В книге оцениваются события новейшей истории с позиций учения Даниила Андреева Роза Мира, а также дается краткое описание развития человеческой цивилизации под влиянием сил Света и Тьмы со времен Христа. Подробно описываются способы экономического порабощения Америкой стран Азии, Латинской Америки и др., роль США в развале Советского Союза, в госперевороте на Украине в 2014 году. Дается альтернативное общепринятому видение событий 11 сентября 2001 года. Описывается применение США психотронного оружия для достижения своих военных и политических целей, а также роль США в подготовке катастрофы планетарного масштаба под влиянием Противобога.Орфография и пунктуация автора сохранены.
В книге рассказывается история главного героя, который сталкивается с различными проблемами и препятствиями на протяжении всего своего путешествия. По пути он встречает множество второстепенных персонажей, которые играют важные роли в истории. Благодаря опыту главного героя книга исследует такие темы, как любовь, потеря, надежда и стойкость. По мере того, как главный герой преодолевает свои трудности, он усваивает ценные уроки жизни и растет как личность.
Основным спорным вопросом в познании истины бытия окружающего материального мира является вопрос о существовании Бога. Если Бог существует, то сотворение жизни на Земле Богом, описанное в Книге Моисея, должно иметь научное подтверждение, так как творение Бога по изменению материи могло происходить лишь по физическим законам, которые присущи материи, и которые Бог изменить не может. Материя существовала всегда, то есть, бесконечно долго в прошлом времени, а Бог развился в какое-то время из материи, возможно даже по теории Дарвина.

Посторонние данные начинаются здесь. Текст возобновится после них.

-- ==== Sys2Proof/Proofs/InitialState.lean ====
section
/-! INIT on a well-formed profile (R152, R343): the values of `S`, and why they meet its invariants. The order, spacing
and bounds of the initial LSF vector and the order of the two-sided ranges are checks that INIT has made. -/

namespace Sys2Proof.Proofs
open Sys2Proof Sys2Proof.Machine

/-! ## What a well-formed profile secures -/

theorem allBelow_iff {n : Nat} {p : Nat → Bool} : allBelow n p = true ↔ ∀ i < n, p i = true := by
  simp [allBelow]

/-- Check 0x06. -/
theorem lspPredMode_le_of_profileOk {s : State} (h : profileOk s = true) : P.lspPredMode s ≤ 1 :=
  of_decide_eq_true (checkHolds_of_profileOk h (by norm_num : 0x06 < 0x8A))

/-- Check 0x42. -/
theorem fecPrngSeed_le_of_profileOk {s : State} (h : profileOk s = true) : P.fecPrngSeed s ≤ 65535 :=
  of_decide_eq_true (checkHolds_of_profileOk h (by norm_num : 0x42 < 0x8A))

/-- Check 0x62. -/
theorem pitchMin_le_pitchMax_of_profileOk {s : State} (h : profileOk s = true) : P.pitchMin s ≤ P.pitchMax s := by
  have hwindow : P.pitchMin s + P.winMargin s ≤ P.pitchMax s :=
    of_decide_eq_true (checkHolds_of_profileOk h (by norm_num : 0x62 < 0x8A))
  omega

/-- Check 0x67. -/
theorem sharpMin_le_sharpMax_of_profileOk {s : State} (h : profileOk s = true) : P.sharpMin s ≤ P.sharpMax s :=
  of_decide_eq_true (checkHolds_of_profileOk h (by norm_num : 0x67 < 0x8A))

theorem lspInitOk_iff (s : State) : lspInitOk s = true ↔
    (∀ i < P.order s, P.lspInit s i ≤ 32767) ∧ P.lsfLower s ≤ P.lspInit s 0
      ∧ (∀ i < P.order s - 1, P.lspInit s i + P.minSpacing s ≤ P.lspInit s (i + 1))
      ∧ P.lspInit s (P.order s - 1) ≤ P.lsfUpper s := by
  simp only [lspInitOk, Bool.and_eq_true, allBelow_iff, decide_eq_true_eq, and_assoc]

/-- Check 0x76. -/
theorem lspInitOk_of_profileOk {s : State} (h : profileOk s = true) : lspInitOk s = true :=
  checkHolds_of_profileOk h (by norm_num : 0x76 < 0x8A)

/-! ## The invariants of the initial values -/

theorem elem_prevLsf_initState {s : State} {i : Nat} (hi : i < P.order s) :
    elem (initState s).prevLsf i = P.lspInit s i := elem_tab hi _

theorem elem_prevLsp_initState {s : State} {i : Nat} (hi : i < P.order s) :
    elem (initState s).prevLsp i = cosQ15 (P.lspInit s i) := elem_tab hi _

theorem mem_lsfMaHist_initState {s : State} {v : List Int} (hv : v ∈ (initState s).lsfMaHist) :
    v = List.replicate (P.order s) 0 := by
  by_cases hmode : P.lspPredMode s = 0
  · simp [initState, hmode] at hv
  · simp only [initState, if_neg hmode] at hv
    exact List.eq_of_mem_replicate hv

theorem length_lsfMaHist_initState {s : State} (h : P.lspPredMode s ≤ 1) :
    (initState s).lsfMaHist.length = if P.lspPredMode s = 1 then P.lspMaNp s else 0 := by
  rcases Nat.le_one_iff_eq_zero_or_eq_one.mp h with hmode | hmode <;> simp [initState, hmode]

/-- Check 0x76 is the LSF invariant of R174 on the initial vector. -/
theorem lsfOk_initState {s : State} (h : profileOk s = true) : LsfOk s (initState s).prevLsf := by
  have hp := order_pos_of_profileOk h
  obtain ⟨-, hlower, hgaps, hupper⟩ := (lspInitOk_iff s).mp (lspInitOk_of_profileOk h)
  constructor
  case length => exact tab_length _ _
  case lower =>
    have hfirst : elem (initState s).prevLsf 0 = P.lspInit s 0 := elem_prevLsf_initState hp
    rw [hfirst]
    exact_mod_cast hlower
  case gaps =>
    intro i hi
    rw [elem_prevLsf_initState (by omega), elem_prevLsf_initState hi]
    exact_mod_cast hgaps i (by omega)
  case upper =>
    rw [elem_prevLsf_initState (by omega)]
    exact_mod_cast hupper

theorem decOk_initState {s : State} (h : profileOk s = true) : DecOk s (initState s) where
  lsf := lsfOk_initState h
  lag := ⟨le_rfl, Int.ofNat_le.mpr (pitchMin_le_pitchMax_of_profileOk h)⟩
  sharp := ⟨le_rfl, Int.ofNat_le.mpr (sharpMin_le_sharpMax_of_profileOk h)⟩
  run := Nat.zero_le _
  onset := Nat.zero_le _
  filt := Nat.zero_le _
  agc := by norm_num [initState]
  seed := Nat.lt_succ_of_le (fecPrngSeed_le_of_profileOk h)
  lspLen := tab_length _ _
  maLen := length_lsfMaHist_initState (lspPredMode_le_of_profileOk h)
  maElem v hv := by rw [mem_lsfMaHist_initState hv, List.length_replicate]
  excLen := List.length_replicate
  energyLen := List.length_replicate
  gpLen := List.length_replicate
  gcLen := List.length_replicate
  synLen := List.length_replicate
  firLen := List.length_replicate
  iirLen := List.length_replicate
  resLen := List.length_replicate

/-! ## The command -/

theorem exec_init (s : State) : exec .init s = execInit s := by
  rfl

theorem exec_init_of_profileOk {s : State} (hinited : s.status.inited = false) (h : profileOk s = true) :
    exec .init s = .next s.initialise.endCommand := by
  have hnone : failedCheck s = none := Option.isNone_iff_eq_none.mp h
  simp [exec_init, execInit, hinited, hnone]

theorem dec_initialise_endCommand (s : State) : s.initialise.endCommand.dec = initState s := rfl

/-- Settles O17: INIT passes its checks and writes `initState`, whose histories are constant lists. -/
theorem initValues : Obligations.InitValues := by
  intro s hinited h
  refine ⟨_, exec_init_of_profileOk hinited h, ?_⟩
  rw [dec_initialise_endCommand]
  have hok := decOk_initState h
  have hma : ∀ v ∈ (initState s).lsfMaHist, ∀ x ∈ v, x = 0 := fun v hv x hx =>
    List.eq_of_mem_replicate (mem_lsfMaHist_initState hv ▸ hx)
  exact ⟨hok.lsf.length, hok.lspLen, fun i hi => ⟨elem_prevLsf_initState hi, elem_prevLsp_initState hi⟩, hma,
    fun _ => List.eq_of_mem_replicate, hok.energyLen, fun _ => List.eq_of_mem_replicate,
    fun _ => List.eq_of_mem_replicate, fun _ => List.eq_of_mem_replicate, rfl, rfl, rfl, rfl, rfl,
    fun _ => List.eq_of_mem_replicate, fun _ => List.eq_of_mem_replicate, fun _ => List.eq_of_mem_replicate,
    fun _ => List.eq_of_mem_replicate, rfl, rfl, rfl, rfl, hok⟩

end Sys2Proof.Proofs
end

В книге рассказывается история главного героя, который сталкивается с различными проблемами и препятствиями на протяжении всего своего путешествия. По пути он встречает множество второстепенных персонажей, которые играют важные роли в истории. Благодаря опыту главного героя книга исследует такие темы, как любовь, потеря, надежда и стойкость. По мере того, как главный герой преодолевает свои трудности, он усваивает ценные уроки жизни и растет как личность.
Курская магнитная аномалия — величайший железорудный бассейн планеты. Заинтересованное внимание читателей привлекают и по-своему драматическая история КМА, и бурный размах строительства гигантского промышленного комплекса в сердце Российской Федерации.Писатель Георгий Кублицкий рассказывает о многих сторонах жизни и быта горняцких городов, о гигантских карьерах, где работают машины, рожденные научно-технической революцией, о делах и героях рудного бассейна.